Since 1949 Hertfordshire County Council had been compiling a School Loan Collection of modern paintings, by the likes of John Minton, Carel Weight and Keith Vaughan. This year it decided to send 450 to auction because they “had little relevance to the county” to realise almost £500,000. It was condemned by a group of MPs concerned with arts education as “a major cultural loss” and its chair wrote to the education secretary, Gavin Williamson, that “this decision will have far-reaching consequences for many years to come”. 

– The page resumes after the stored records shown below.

/-- Re-identification of a newly confirmed track with its detection's embedding (R524). -/
def reIdentify (i : TrackIn) (tr : List Track) (st : TrackSt) (t : Track) (e : List Nat) : TrackSt × Nat × Bool :=
  let held := (tr.filter (fun q => q.id != t.id && (q.state == 1 || q.state == 2))).map (·.ident)
  let x := to16 e
  let free := (st.gallery.filter (fun g => !held.contains g.id)).map (fun g => (g.id, embDistance x g.emb))
  let best := (sortBy (fun (a b : Nat × Nat) => f32Lt a.2 b.2 || (!f32Lt b.2 a.2 && decide (a.1 ≤ b.1)))
    (free.filter (fun q => !isNan32 q.2))).head?
  match best with
  | some q =>
    if f32Le q.2 (tkReid i.d) then (st, q.1, true) else make
  | none => make
where
  make : TrackSt × Nat × Bool :=
    let g : Identity := { id := st.nextIdent, emb := to16 e, upd := i.seq }
    let old := (sortBy (fun (a b : Identity) =>
      let x := (i.seq + 2 ^ 32 - a.upd) % 2 ^ 32
      let y := (i.seq + 2 ^ 32 - b.upd) % 2 ^ 32
      decide (y < x) || (x == y && decide (a.id ≤ b.id))) st.gallery).head?
    let gal := if st.gallery.length < tkGalCap i.d then st.gallery
      else match old with | some o => st.gallery.erase o | none => st.gallery
    ({ st with gallery := gal ++ [g], nextIdent := (st.nextIdent + 1) % 2 ^ 32 }, st.nextIdent, false)

/-- The gallery after a later association of a track (R524): e = e + REID_ALPHA × (x − e), stored in FP16. -/
def galleryUpdate (i : TrackIn) (gal : List Identity) (ident : Nat) (e : List Nat) : List Identity :=
  updFirst (fun g => g.id == ident) (fun g => { g with
    emb := List.zipWith (fun a x => let f := toF32 7 (a, 127); (cvt 7 (d32 (f32Add f (f32Mul (tkAlpha i.d) (f32Sub x f))))).1) g.emb e
    upd := i.seq }) gal

/-- The state of a live track after association (R515). -/
def Track.next (d : Nat) (t : Track) (paired : Bool) (seq : Nat) : Track :=
  let h := t.hits + 1
  match t.state, paired with
  | 0, true => { t with hits := h, state := if tkConfirm d ≤ h then 1 else 0, lastSeq := seq }
  | 0, false => { t with state := 3 }
  | _, true => { t with state := 1, misses := 0, lastSeq := seq }
  | 1, false => { t with state := 2, misses := 1 }
  | _, false => if tkMaxCoast d < t.misses + 1 then { t with misses := t.misses + 1, state := 3 } else { t with misses := t.misses + 1 }

/-- Detections beyond 2,048 are cut to the highest scores, in input order (R523): those kept with their OBJ_INDEX. -/
def cutDets (l : List Box) : List (Box × Nat) :=
  if l.length ≤ 2048 then l.zipIdx
  else
    let keep := ((byScore (fun (b : Box) => b.score) l).take 2048).map (·.2)
    l.zipIdx.filter (fun q => keep.contains q.2)

/-- Re-identification and gallery updates of this step's associations, in TRACK_ID order: (track, detection's embedding, newly
confirmed). -/
def reidGo (i : TrackIn) : List (Nat × List Nat × Bool) → List Track → TrackSt → Nat × Nat → List Track × TrackSt × Nat × Nat
  | [], tr, st, n => (tr, st, n.1, n.2)
  | (id, e, fresh) :: l, tr, st, n =>
    match tr.find? (fun t => t.id == id) with
    | none => reidGo i l tr st n
    | some t =>
      if fresh then
        let r := reIdentify i tr st t e
        reidGo i l (updFirst (fun q => q.id == id) (fun q => { q with ident := r.2.1 }) tr) r.1
          (if r.2.2 then (n.1 + 1, n.2) else (n.1, n.2 + 1))
      else if t.ident ≠ 0 then reidGo i l tr { st with gallery := galleryUpdate i st.gallery t.ident e } n
      else reidGo i l tr st n

/-- One TRACK step (R522). -/
def trackStep (i : TrackIn) (st0 : TrackSt) : TrackOut :=
  let gone := if i.discont then st0.tracks.map (fun t => { t with state := 3, age := t.age + 1 }) else []
  let live := if i.discont then [] else st0.tracks
  let adv := live.map (fun t => Track.advance i { t with age := t.age + 1 })
  let cut := cutDets i.dets
  let trunc := i.dets.length - cut.length
  let out := fun (tr : List Track) (ret : List Track) (prop : List Nat) (st : TrackSt) (dets : List Box) =>
    let all := sortBy (fun (a b : Track) => decide (a.id ≤ b.id))
      (tr.filter (fun t => t.state == 1 || t.state == 2 || (t.state == 0 && tkTent i.d)) ++ ret ++ gone)
    ({ st := { st with tracks := tr }, dets := dets, els := all.map (fun t => t.elem i.size)
       prop := (all.zipIdx.filter (fun q => prop.contains q.1.id)).map (·.2)
       retired := ret.length + gone.length, trunc := trunc } : TrackOut)
  if i.standIn then
    let dets := cut.map (fun q => { q.1 with trackId := 0 })
    out (adv.map (·.1)) [] [] st0 dets
  else
    let prop := (adv.filter (·.2)).map (fun q => q.1.id)
    let free := sortBy (fun (a b : Track) => decide (a.id ≤ b.id)) ((adv.filter (fun q => !q.2)).map (·.1))
    let emb := fun (k : Nat) => match i.embs with | some l => l.getD k none | none => none
    let cost := free.map (fun t => cut.map (fun q => pairCost i st0.gallery t q.1 (emb q.2)))
    let sol := solveAssign cost cut.length (tkCostMax i.d) 2 1048576
    let paired := (free.zip sol.1).filterMap (fun q => q.2.map (fun c => (q.1.id, c)))
    let upd := free.zip sol.1 |>.map (fun q =>
      match q.2 with
      | some c => match cut[c]? with
        | some b => Track.next i.d (q.1.update i.d b.1) true i.seq
        | none => Track.next i.d q.1 false i.seq
      | none => Track.next i.d q.1 false i.seq)
    let ret := upd.filter (fun t => t.state == 3)
    let kept := (adv.filter (·.2)).map (·.1) ++ upd.filter (fun t => t.state != 3)
    let unpaired := (cut.zipIdx.filter (fun q => !(paired.any (fun p => p.2 == q.2)) && decide (tkBirth i.d ≤ q.1.1.score)))
    let order := (sortBy (fun (a b : (Box × Nat) × Nat) => decide (b.1.1.score < a.1.1.score) ||
      (a.1.1.score == b.1.1.score && decide (a.1.2 ≤ b.1.2))) unpaired).map (fun q => (q.1.1, q.2))
    -- the rows of tracks retired at this step are free only after it (R515)
    let brn := birthsGo i order (kept ++ ret ++ gone) st0.nextId i.rows [] 0
    let all := sortBy (fun (a b : Track) => decide (a.id ≤ b.id)) (brn.1.filter (fun t => t.state != 3))
    -- associations of this step: a paired or born track with its detection's position
    let assoc := paired ++ brn.2.2.1.map (fun q => (q.2, q.1))
    let fresh := fun (id : Nat) => match all.find? (fun t => t.id == id), live.find? (fun t => t.id == id) with
      | some t, some o => t.state == 1 && o.state == 0
      | some t, none => t.state == 1
      | none, _ => false
    let news := sortBy (fun (a b : Nat × List Nat × Bool) => decide (a.1 ≤ b.1)) (assoc.filterMap (fun q =>
      match cut[q.2]? with
      | some b => (emb b.2).map (fun e => (q.1, e, fresh q.1))
      | none => none))
    let re := if tkGalCap i.d = 0 then (all, { st0 with nextId := brn.2.1 }, 0, 0)
      else reidGo i news all { st0 with nextId := brn.2.1 } (0, 0)
    let dets := cut.zipIdx.map (fun q =>
      match assoc.find? (fun p => p.2 == q.2) with
      | some p => { q.1.1 with trackId := p.1 }
      | none => { q.1.1 with trackId := 0 })
    let o := out re.1 ret prop re.2.1 dets
    { o with births := brn.2.2.1.length, refused := brn.2.2.2, matched := re.2.2.1, made := re.2.2.2, capped := sol.2 }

The RA is not expected to sanction the Tondo’s sale, but the genie is out of the bottle. The government’s and ACE’s rescue packages have helped some museums over the hump of the immediate effects of the lockdown (still waiting to hear what’s happening to the £1.57bn, open to the subsidised and non-subsidised)), but they are staring at a blank future with drastically reduced income, little resources available from charities, much smaller staffs and fewer exhibitions to attract visitors. 
Many might think they have no choice but to test the rigours of Appendix 4 in the hope of surviving what looks to them like an oncoming post-nuclear winter.